As we build layers, we can get a fairly useful graphic that tells us a lot of information:

par( mar = c( 5,0.1,3,0.1 ) )

gplot( PI_net,
       main="PINS Power/Influence Network", # add a title
       vertex.col = PI_net %e% "Race", # color the nodes by the Race variable
       edge.col = PI_net %e% "info" + 2, # color the edges by the information network attribute
       displayisolates = FALSE, # don't display the isolated cases
       arrowhead.cex=0.5, # augment the size of the arrowheads
       vertex.cex = rescale( PI_net %v% "Age", 0.5, 1.5 ), # size the nodes by the Age variable
       sub="Nodes colored by Race, \n edges colored by Info net \n nodes sized by Age" # add a subtitle
       )


Test Your Knowledge Exercises

  • Using the Moreno dataset, compare the circle layout and the Fruchterman-Reingold layout.

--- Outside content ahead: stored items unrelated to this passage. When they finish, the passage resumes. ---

-- ==== Sys2Proof/Certificates/Slice0/Obligations.lean ====
section
/-! DEFINITION. The statements for the provers, in the order of spec/: encoding, registers, lifecycle, invariant,
bit packing, LZW, blocks, containers. `hostWrite s o v`, `hostRead s o`, `hostStore`, `hostLoad`, `engineStep` and
`rstStep s level` (Safety.lean) are one `step` whose move is that one. A premise `s.rst = false` says that the reset input
is not asserted; what a register write does while it is, ResetPutsRegistersAtTheirResetValues says. Where a statement gives
the working state a command leaves (`work`), it rests on log 6. Where one says that a host access leaves a Busy core as it
was, the bytes of DST, which no host can observe then, rest on log 5. -/

open Sys2Proof Sys2Proof.Machine

/-! ## Encoding -/

/-- 30_encoding.md R112: the words of the opcode map, and UNPACK's two words, decode to their commands. -/
def Obligations.CommandWordsDecodeAsTabled : Prop :=
  decodeCommand 0x00000001 = .ok .pack ∧ decodeCommand 0x00000002 = .ok (.unpack false) ∧
  decodeCommand 0x00000102 = .ok (.unpack true) ∧ decodeCommand 0x00000003 = .ok .lzwEnc ∧
  decodeCommand 0x00000004 = .ok .lzwDec ∧ decodeCommand 0x00000005 = .ok .blkQuant ∧
  decodeCommand 0x00000006 = .ok .blkRecon ∧ decodeCommand 0x00000007 = .ok .encLossless ∧
  decodeCommand 0x00000008 = .ok .encLossy ∧ decodeCommand 0x00000009 = .ok .decode

/-- 30_encoding.md section 1: every command is well formed, and exactly one of the 2^32 words decodes to it, the one
the encoder writes. -/
def Obligations.DecodeInvertsEncode : Prop :=
  ∀ i : Instr, i.wellFormed = true ∧ ∀ w : Word, decodeCommand w = .ok i ↔ w = encode i

/-- 30_encoding.md section 1 (R113), 60_exceptions.md section 1 (R339): the decoder rejects exactly the illegal words, and an
illegal word starts a command that completes with ILLEGAL_COMMAND. That the core is Busy after the write and completes in
the engine's own later step is the model's reading of R113's "at once" (log 1). -/
def Obligations.IllegalWordsCompleteWithIllegalCommand : Prop :=
  (∀ w : Word, (∃ e, decodeCommand w = .error e) ↔ illegalWord w) ∧
  ∀ (s : State) (w : Word), illegalWord w → s.rst = false → s.eng = .idle →
    ∃ t u, hostWrite s 0x08 w = .next t ∧ t.eng = .busy ∧ t.cmd = w ∧
      engineStep t = .next u ∧ u.err = some .illegalCommand ∧ u.eng = .idle ∧ u.done = true ∧ u.mem = s.mem

/-! ## The register block -/

/-- R161: a CMD write while Idle is the start step, whatever the word; while Busy it is ignored. What the start
does to the working state and to the bytes of DST, WorkingStateIsNeverRead says. -/
def Obligations.CmdWriteStartsACommand : Prop :=
  ∀ (s : State) (v : Word), s.rst = false →
    (s.eng = .idle → ∃ t, hostWrite s 0x08 v = .next t ∧ t.irq = false ∧
      t = { s with cmd := v, eng := .busy, done := false, err := none, outLen := 0, outW := 0, outH := 0,
                   progress := 0, codeCount := 0, dictSize := 0, work := t.work, mem := t.mem } ∧
      ∀ a : Nat, s.dst.holds a = false → t.mem.readByte a = s.mem.readByte a) ∧
    (s.eng = .busy → hostWrite s 0x08 v = .next s)
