theorem BlockWork.colours_getElem (b : BlockWork) {t : Nat} (ht : t < b.colours.length) :
    b.colours[t] = if b.mask.getD t false then b.hi else b.lo := by
  have hmask : t < b.mask.length := by rwa [BlockWork.colours, List.length_map] at ht
  rw [List.getD_eq_getElem _ _ hmask]
  exact List.getElem_map _

/-- The reconstructor reads a record's triples and mask as they were written. -/
theorem recordColour_record (b : BlockWork) (t : Nat) :
    recordColour b.record b.mask.length t = if b.mask.getD t false then b.hi else b.lo := by
  have hmask : recordMask b.record b.mask.length = b.mask := unpack_pack b.mask
  rw [recordColour, hmask]
  rfl

theorem quantBlock_mask_length (img : List Byte) (w h : Nat) (g : Nat × Nat) :
    (quantBlock img w h g).mask.length = (blockRect w h 16 g).count :=
  (blockMask_length _).trans (blockPixels_length ..)

/-- The blocks of an image, each with the record the quantizer writes for it. -/
def quantJobs (img : List Byte) (w h : Nat) : List ((Nat × Nat) × List Byte) :=
  (grid w h 16).map fun g => (g, (quantBlock img w h g).record)

theorem quantJobs_blocks (img : List Byte) (w h : Nat) : (quantJobs img w h).map Prod.fst = grid w h 16 := by
  rw [quantJobs, List.map_map]
  exact List.map_id _

theorem quantJobs_payload (img : List Byte) (w h : Nat) : (quantJobs img w h).flatMap Prod.snd = quantize img w h := by
  rw [quantJobs, List.flatMap_map]
  rfl

theorem quantJobs_recordLen {img : List Byte} {w h : Nat} {job : (Nat × Nat) × List Byte} (hjob : job ∈ quantJobs img w h) :
    job.2.length = (blockRect w h 16 job.1).recordLen := by
  obtain ⟨g, -, rfl⟩ := List.mem_map.1 hjob
  exact quantBlock_record_length img w h g

theorem Recon.run_quantize_img (img : List Byte) (w h : Nat) : (Recon.run (quantize img w h) w h 16).1.img =
    decodeRecords w h 16 (quantJobs img w h) (List.replicate (3 * w * h) 0) := by
  rw [Recon.run_of_edge (by decide), ← quantJobs_blocks img, ← quantJobs_payload]
  exact Recon.loop_records (fun _ => quantJobs_recordLen) _

theorem Recon.run_quantize_error (img : List Byte) (w h : Nat) : (Recon.run (quantize img w h) w h 16).2 = none := by
  rw [Recon.run_error (by decide), quantize_length]
  exact payloadError_self _

/-- The quantizer's payload reconstructs to its blocks' colours. -/
theorem reconstruct_quantize (img : List Byte) (w h : Nat) : ∃ out, reconstruct (quantize img w h) w h 16 = .ok out ∧
    ∀ g ∈ grid w h 16, blockPixels out w (blockRect w h 16 g) = (quantBlock img w h g).colours := by
  refine ⟨_, reconstruct_of_no_error (Recon.run_quantize_error img w h), fun g hg => ?_⟩
  have hnd : ((quantJobs img w h).map Prod.fst).Nodup := (quantJobs_blocks img w h).symm ▸ grid_nodup w h 16
  have hjob : (g, (quantBlock img w h g).record) ∈ quantJobs img w h := List.mem_map.2 ⟨g, hg, rfl⟩
  refine List.ext_getElem ?_ fun t ht ht' => ?_
  · rw [blockPixels_length, BlockWork.colours, List.length_map, quantBlock_mask_length]
  · rw [blockPixels_length] at ht
    rw [blockPixels_getElem, BlockWork.colours_getElem, Recon.run_quantize_img,
      decodeRecords_rgbAt hnd List.length_replicate hjob ht, ← quantBlock_mask_length img]
    exact recordColour_record _ t

end Sys2Proof.Machine

/-! The statements about the reconstructor. -/

namespace Sys2Proof

open Sys2Proof.Machine

/-- Settles O47: B = 0 first, then the payload's length against that of the grid's records. -/
theorem reconstructorErrorsInOrder : Obligations.ReconstructorErrorsInOrder := by
  intro p w h b
  refine ⟨fun hb => ?_, fun hb hlen => ?_, fun hb hlen => ?_, fun hb hlen => ?_⟩
  · subst hb
    rfl
  · exact reconstruct_of_error ((Recon.run_error hb p w h).trans (payloadError_of_lt hlen))
  · exact reconstruct_of_error ((Recon.run_error hb p w h).trans (payloadError_of_gt hlen))
  · refine ⟨_, reconstruct_of_no_error ?_, Recon.run_img_length hb p w h⟩
    rw [Recon.run_error hb, hlen]
    exact payloadError_self _
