-- ==== Sys2Proof/Machine/Flags.lean ====
section
/-! DEFINITION. The core's only flags: the fields of `STATUS`, their values and the whole register
(10_state.md R23, R37; 60_exceptions.md R220, R221). -/

namespace Sys2Proof.Machine

/-- The value of `STATUS.CODE` (R220). -/
def Code.value : Code → BitVec 4
  | .ok => 0
  | .capacityExceeded => 1
  | .malformedInput => 2
  | .allocationFailure => 3
  | .invalidArgument => 4

/-- The value of `STATUS.DETAIL` (R221). -/
def Detail.value : Detail → BitVec 8
  | .none => 0x00
  | .outCapacity => 0x01
  | .rleTruncated => 0x10
  | .hufShort => 0x11
  | .hufBadHeader => 0x12
  | .hufTruncatedCode => 0x13
  | .hufInvalidCodeword => 0x14
  | .allocFail => 0x20
  | .illegalOp => 0x30
  | .nullBuffer => 0x31
  | .range => 0x32
  | .overlap => 0x33
  | .bitsRange => 0x34
  | .lengthRange => 0x35

/-- The code a detail belongs to (R221). -/
def Detail.code : Detail → Code
  | .none => .ok
  | .outCapacity => .capacityExceeded
  | .rleTruncated | .hufShort | .hufBadHeader | .hufTruncatedCode | .hufInvalidCodeword => .malformedInput
  | .allocFail => .allocationFailure
  | .illegalOp | .nullBuffer | .range | .overlap | .bitsRange | .lengthRange => .invalidArgument

/-- The whole `STATUS` register: BUSY [0], DONE [1], CODE [11:8], DETAIL [23:16], the rest 0 (R23). -/
def Status.word (s : Status) : BitVec 24 :=
  s.detail.value ++ (0#4 ++ (s.code.value ++ (0#6 ++ (BitVec.ofBool s.done ++ BitVec.ofBool s.busy))))

/-- `STATUS` from issue to completion (R210). -/
def Status.running : Status := ⟨true, false, .ok, .none⟩

/-- `STATUS` after a completion with detail `d` (R211). -/
def Status.completed (d : Detail) : Status := ⟨false, true, d.code, d⟩

end Sys2Proof.Machine
end

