-- ==== Sys2Proof/Machine/BitStream.lean ====
section
/-! DEFINITION. Payload bits: the bit order, the bit packer and the codeword walk (30_encoding.md R92 to R94;
41_huffman_encode.md R151; 42_huffman_decode.md R186, R187): functions of bits alone. -/

namespace Sys2Proof.Machine

/-! ### Packing -/

/-- A codeword's bits, most significant first (R93). -/
def codeBits (len : Nat) (code : CodeWord) : List Bool := (List.range len).map fun t => code.getLsbD (len - 1 - t)

/-- The bit packer as it runs (R45, R151), with the bytes written so far. -/
structure Packer where
  acc : Byte
  nacc : Nat
  bpos : Nat
  out : List Byte
  deriving DecidableEq, Repr

/-- The packer at the start (R151). -/
def Packer.start : Packer := ⟨0, 0, 0, []⟩

/-- One bit goes in at bit `7 - nacc`; a full byte is written (R151). -/
def Packer.push (p : Packer) (bit : Bool) : Packer :=
  let acc := if bit then p.acc ||| BitVec.twoPow 8 (7 - p.nacc) else p.acc
  if p.nacc + 1 = 8 then ⟨0, 0, p.bpos + 1, p.out ++ [acc]⟩ else ⟨acc, p.nacc + 1, p.bpos + 1, p.out⟩

/-- A part-filled byte is written; its low bits are the zero padding (R151, R94). -/
def Packer.flush (p : Packer) : Packer := if 0 < p.nacc then { p with out := p.out ++ [p.acc] } else p

/-- The packer after a whole payload (R151). -/
def packBits (bits : List Bool) : Packer := (bits.foldl Packer.push Packer.start).flush

/-- Payload bit `j` of a byte function: bit `7 - (j mod 8)` of byte `floor(j / 8)` (R92, R186). -/
def payloadBit (byte : Nat → Byte) (j : Nat) : Bool := (byte (j / 8)).getLsbD (7 - j % 8)

/-! ### Walking a codeword -/

/-- How `DecodeSymbol()` ends (R187). -/
inductive Walk where
  /-- a codeword of `depth` bits and value `code` matched symbol `sym` -/
  | symbol (sym depth code : Nat)
  /-- `MAXLEN` bits were read with no match -/
  | invalid
  /-- the bit budget ended inside a codeword -/
  | truncated
  deriving DecidableEq, Repr

/-- `DecodeSymbol()` with `n` bits of the budget left, at payload position `bpos`, after `depth` bits of value
`code` (R187). The test for an invalid codeword comes first. -/
def walkCode (symbolAt : Nat → Nat → Option Nat) (maxLen : Nat) (bit : Nat → Bool) :
    (n bpos depth code : Nat) → Walk
  | 0, _, depth, _ => if depth = maxLen then .invalid else .truncated
  | n + 1, bpos, depth, code =>
    if depth = maxLen then .invalid
    else
      let code := 2 * code + (bit bpos).toNat
      match symbolAt (depth + 1) code with
      | some sym => .symbol sym (depth + 1) code
      | none => walkCode symbolAt maxLen bit n (bpos + 1) (depth + 1) code

end Sys2Proof.Machine
end

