-- ==== Sys2Proof/Machine/RlePackets.lean ====
section
/-! DEFINITION. How the RLE encoder splits its input into packets (40_rle.md R110, R114, R115): functions of the
bytes alone. -/

namespace Sys2Proof.Machine

/-- `RunLen` at the head of the remaining input: the bytes equal to the first, at most `MAX_RUN`, never past
the end of the input (R110). -/
def runLen : List Byte → Nat
  | [] => 0
  | v :: rest => 1 + ((rest.take (Config.maxRun - 1)).takeWhile (· == v)).length

/-- How many bytes a Literal packet takes from the head of the remaining input, with room for `room` more:
it stops at the end of input, when full, and before a qualifying run (R115). -/
def litLen : (room : Nat) → List Byte → Nat
  | 0, _ => 0
  | _ + 1, [] => 0
  | room + 1, v :: rest => if Config.tRun ≤ runLen (v :: rest) then 0 else 1 + litLen room rest

/-- The packet the encoder emits at the head of the remaining input: a Run when the run qualifies, else a
Literal (R114). -/
def nextPacket (input : List Byte) : Packet :=
  if Config.tRun ≤ runLen input then .run (runLen input) (input.headD 0)
  else .lit (input.take (litLen Config.maxLit input))

/-- The packets of a whole input, in order (R111); `fuel` is at least the input's length. -/
def packetsOf : (fuel : Nat) → List Byte → List Packet
  | 0, _ => []
  | _ + 1, [] => []
  | fuel + 1, input =>
    let p := nextPacket input
    p :: packetsOf fuel (input.drop p.span.length)

/-- The packets RLE_ENCODE makes of an input (R111). -/
def rlePackets (input : List Byte) : List Packet := packetsOf input.length input

end Sys2Proof.Machine
end

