/-- Just the symbols of the tree have a length (R144, R145). -/
theorem Tree.lengthOf_eq_zero_iff (root : Tree) (s : Nat) : root.lengthOf s = 0 ↔ s ∉ root.syms := by
  cases root with
  | leaf sym weight => simp [Tree.lengthOf, eq_comm]
  | internal key weight child0 child1 =>
    refine ⟨fun h hs => ?_, fun h => ?_⟩
    · have hpos := Tree.depthOf_internal_pos hs
      rw [show (Tree.internal key weight child0 child1).depthOf s = 0 from h] at hpos
      omega
    · simp [Tree.lengthOf, Tree.depth?_eq_none_iff.2 h]

theorem Tree.eq_leaf_of_leafCount {t : Tree} (h : t.leafCount = 1) : ∃ sym weight, t = .leaf sym weight := by
  cases t with
  | leaf sym weight => exact ⟨sym, weight, rfl⟩
  | internal key weight child0 child1 =>
    have h0 := child0.leafCount_pos
    have h1 := child1.leafCount_pos
    rw [Tree.leafCount] at h
    omega

/-- `root` is the tree of a table of 256 counts: its leaves are the symbols that occur, with their counts (R141). -/
structure TreeOf (freq : List Nat) (root : Tree) : Prop where
  length : freq.length = 256
  built : buildTree freq = some root
  leaves : root.leaves.Perm (presentOf freq)

namespace TreeOf

variable {freq : List Nat} {root : Tree}

theorem exists_root (hlen : freq.length = 256) (h : presentOf freq ≠ []) : ∃ root, TreeOf freq root :=
  (buildTree_leaves h).imp fun _ hroot => ⟨hlen, hroot.1, hroot.2⟩

/-- The symbols of the tree are those present, each once (R141). -/
theorem nodup_syms (h : TreeOf freq root) : root.syms.Nodup := (h.leaves.map _).nodup_iff.2 (nodup_presentOf freq)

theorem mem_syms (h : TreeOf freq root) {s : Nat} : s ∈ root.syms ↔ freq.getD s 0 ≠ 0 :=
  (h.leaves.map Prod.snd).mem_iff.trans mem_presentOf_getD

theorem leafCount_eq (h : TreeOf freq root) : root.leafCount = freq.countP (· ≠ 0) := by
  rw [← Tree.length_leaves, h.leaves.length_eq, length_presentOf]

theorem leafCount_le (h : TreeOf freq root) : root.leafCount ≤ 256 :=
  h.leafCount_eq ▸ h.length ▸ List.countP_le_length

theorem getD_eq_lengthOf (h : TreeOf freq root) {s : Nat} (hs : s < 256) :
    (codeLengths freq).getD s 0 = root.lengthOf s := codeLengths_getD h.built hs

/-- The encoder gives a length to just the symbols that occur (R144). -/
theorem getD_eq_zero_iff (h : TreeOf freq root) {s : Nat} (hs : s < 256) :
    (codeLengths freq).getD s 0 = 0 ↔ freq.getD s 0 = 0 := by
  rw [h.getD_eq_lengthOf hs, root.lengthOf_eq_zero_iff, h.mem_syms, not_not]

/-- A length is 1 for a lone symbol, and else below the number of symbols (R146). -/
theorem getD_bounds (h : TreeOf freq root) {s : Nat} (hs : s < 256) (hne : freq.getD s 0 ≠ 0) :
    1 ≤ (codeLengths freq).getD s 0 ∧ (codeLengths freq).getD s 0 ≤ max 1 (freq.countP (· ≠ 0) - 1) := by
  refine ⟨Nat.one_le_iff_ne_zero.2 (mt (h.getD_eq_zero_iff hs).1 hne), ?_⟩
  rw [h.getD_eq_lengthOf hs, ← h.leafCount_eq]
  exact root.lengthOf_le_leafCount s

theorem getD_of_present (h : TreeOf freq root) {p : Nat × Nat} (hp : p ∈ presentOf freq) :
    (codeLengths freq).getD p.2 0 = root.lengthOf p.2 := by
  obtain ⟨hs, -⟩ := List.getElem?_eq_some_iff.1 (mem_presentOf.1 hp).1
  exact h.getD_eq_lengthOf (h.length ▸ hs)

/-- The Kraft sum of the encoder's lengths, over the leaves of its tree (R183). -/
theorem kraftSum_eq (h : TreeOf freq root) :
    kraftSum (codeLengths freq) = (root.leaves.map fun p => 2 ^ (255 - root.lengthOf p.2)).sum := by
  rw [(h.leaves.map _).sum_eq, kraftSum,
    presentOf_eq_map (by simp [h.length]) fun s hs => h.getD_eq_zero_iff (h.length ▸ hs), List.map_map]
  congr 1
  apply List.map_congr_left
  intro p hp
  rw [Function.comp_apply, h.getD_of_present hp]

/-- `B` over the leaves of the encoder's tree (R149). -/
theorem payloadBits_eq (h : TreeOf freq root) :
    payloadBits freq (codeLengths freq) = (root.leaves.map fun p => p.1 * root.lengthOf p.2).sum := by
  rw [(h.leaves.map _).sum_eq, payloadBits_eq_sum (by simp [h.length])]
  congr 1
  apply List.map_congr_left
  intro p hp
  rw [h.getD_of_present hp]

/-- With two symbols or more the lengths make a full tree (R146). -/
theorem kraftSum_of_two_le (h : TreeOf freq root) (hk : 2 ≤ root.leafCount) :
    kraftSum (codeLengths freq) = 2 ^ 255 := by
  rw [h.kraftSum_eq, ← Tree.kraft_eq h.nodup_syms (bound := 255) h.leafCount_le]
  simp only [Tree.lengthOf_eq_depthOf hk, Tree.sumLeaves]

/-- With one symbol the Kraft sum is 1/2 (R146). -/
theorem kraftSum_of_one (h : TreeOf freq root) (hk : root.leafCount = 1) : kraftSum (codeLengths freq) = 2 ^ 254 := by
  obtain ⟨sym, weight, rfl⟩ := Tree.eq_leaf_of_leafCount hk
  rw [h.kraftSum_eq]
  simp [Tree.leaves, Tree.lengthOf]

end TreeOf

theorem kraftSum_replicate_zero (n : Nat) : kraftSum (List.replicate n 0) = 0 := by
  have hnone : presentOf (List.replicate n 0) = [] :=
    List.length_eq_zero_iff.1 (by simp [length_presentOf, List.countP_replicate])
  rw [kraftSum, hnone]
  rfl

/-- Settles O29: all lengths are 0 without a symbol; else they are those of the tree, with one leaf or more. -/
theorem codeLengthsFormFullTree : Obligations.CodeLengthsFormFullTree := by
  intro input freq lens k
  refine ⟨length_codeLengths freq, ?_⟩
  by_cases hnone : presentOf freq = []
  · have hk : k = 0 := by rw [show k = (presentOf freq).length from (length_presentOf freq).symm, hnone]; rfl
    have hlens : lens = List.replicate 256 0 := codeLengths_of_none hnone
    have hkraft : kraftSum lens = 0 := hlens ▸ kraftSum_replicate_zero 256
    exact ⟨decide_eq_true (hkraft ▸ Nat.zero_le _), fun s hs _ => by rw [hlens, List.getD_replicate _ hs],
      fun h => by omega, fun h => by omega⟩
  · obtain ⟨root, h⟩ := TreeOf.exists_root (length_freqOf input) hnone
    have hk : root.leafCount = k := h.leafCount_eq
    have hpos := root.leafCount_pos
    have hle := h.leafCount_le
    refine ⟨decide_eq_true ?_, fun s hs => (h.getD_eq_zero_iff hs).2, fun hone => ?_, fun htwo => ?_⟩
    · by_cases hone : root.leafCount = 1
      · rw [h.kraftSum_of_one hone]; omega
      · rw [h.kraftSum_of_two_le (by omega)]
    · refine ⟨h.kraftSum_of_one (hk.trans hone), fun s hs hne => ?_⟩
      have hmin : 1 ≤ lens.getD s 0 := (h.getD_bounds hs hne).1
      have hmax : lens.getD s 0 ≤ max 1 (k - 1) := (h.getD_bounds hs hne).2
      omega
    · refine ⟨h.kraftSum_of_two_le (hk ▸ htwo), fun s hs hne => ?_⟩
      have hmax : lens.getD s 0 ≤ max 1 (k - 1) := (h.getD_bounds hs hne).2
      exact ⟨(h.getD_bounds hs hne).1, by omega, by omega⟩

/-- With two symbols or more, the encoder's length of a symbol is the depth of its leaf (R145). -/
theorem codeLengths_eq_depth {freq : List Nat} {root : Tree} (htwo : 2 ≤ (leavesOf freq).length)
    (hroot : buildTree freq = some root) {s : Nat} (hs : s < 256) :
    (codeLengths freq).getD s 0 = (root.depth? s).getD 0 := by
  have hlen : (leavesOf freq).length = (presentOf freq).length := List.length_map _
  obtain ⟨root', hroot', hleaves⟩ :=
    buildTree_leaves (freq := freq) (List.ne_nil_of_length_pos (by omega))
  obtain rfl : root' = root := Option.some.inj (hroot'.symm.trans hroot)
  rw [codeLengths_getD hroot hs]
  exact Tree.lengthOf_eq_depthOf (by rw [← Tree.length_leaves, hleaves.length_eq]; omega) s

Which layout better adheres to the aesthetic principles discussed above? Why?
  • Modify the Moreno visualization to color nodes by gender. How does this addition change your interpretation of the network structure?
  • When plotting an undirected network, why might gplot() still display arrows? How can this be resolved?
  • Experiment with adding labels to a network plot. What are some ways to customize label appearance? Why might label size or color be important?
  • Use the rescale() function to adjust node sizes based on a vertex attribute. Try some different values. How do the different values influence your understanding of the network?
  • Explain why saving node coordinates using the coord= argument can be useful. Demonstrate how to save and reuse coordinates in a network plot.
  • Describe the concept of layering in network visualization. Create a plot that layers at least three attributes (e.g., node size, color, edge attributes).
  • Compare a basic network plot of the PINS dataset with one that incorporates multiple attributes. What additional insights does the more detailed visualization provide?

Tutorial Summary

There is nothing like a beautiful network visualization that conveys lots of information and is aesthetically pleasing. Now you know how to get there! As you have seen, there is a ton of flexibility. I would encourage you to spend some time tinkering with the various arguments for the gplot() function to get a feel for what it can do.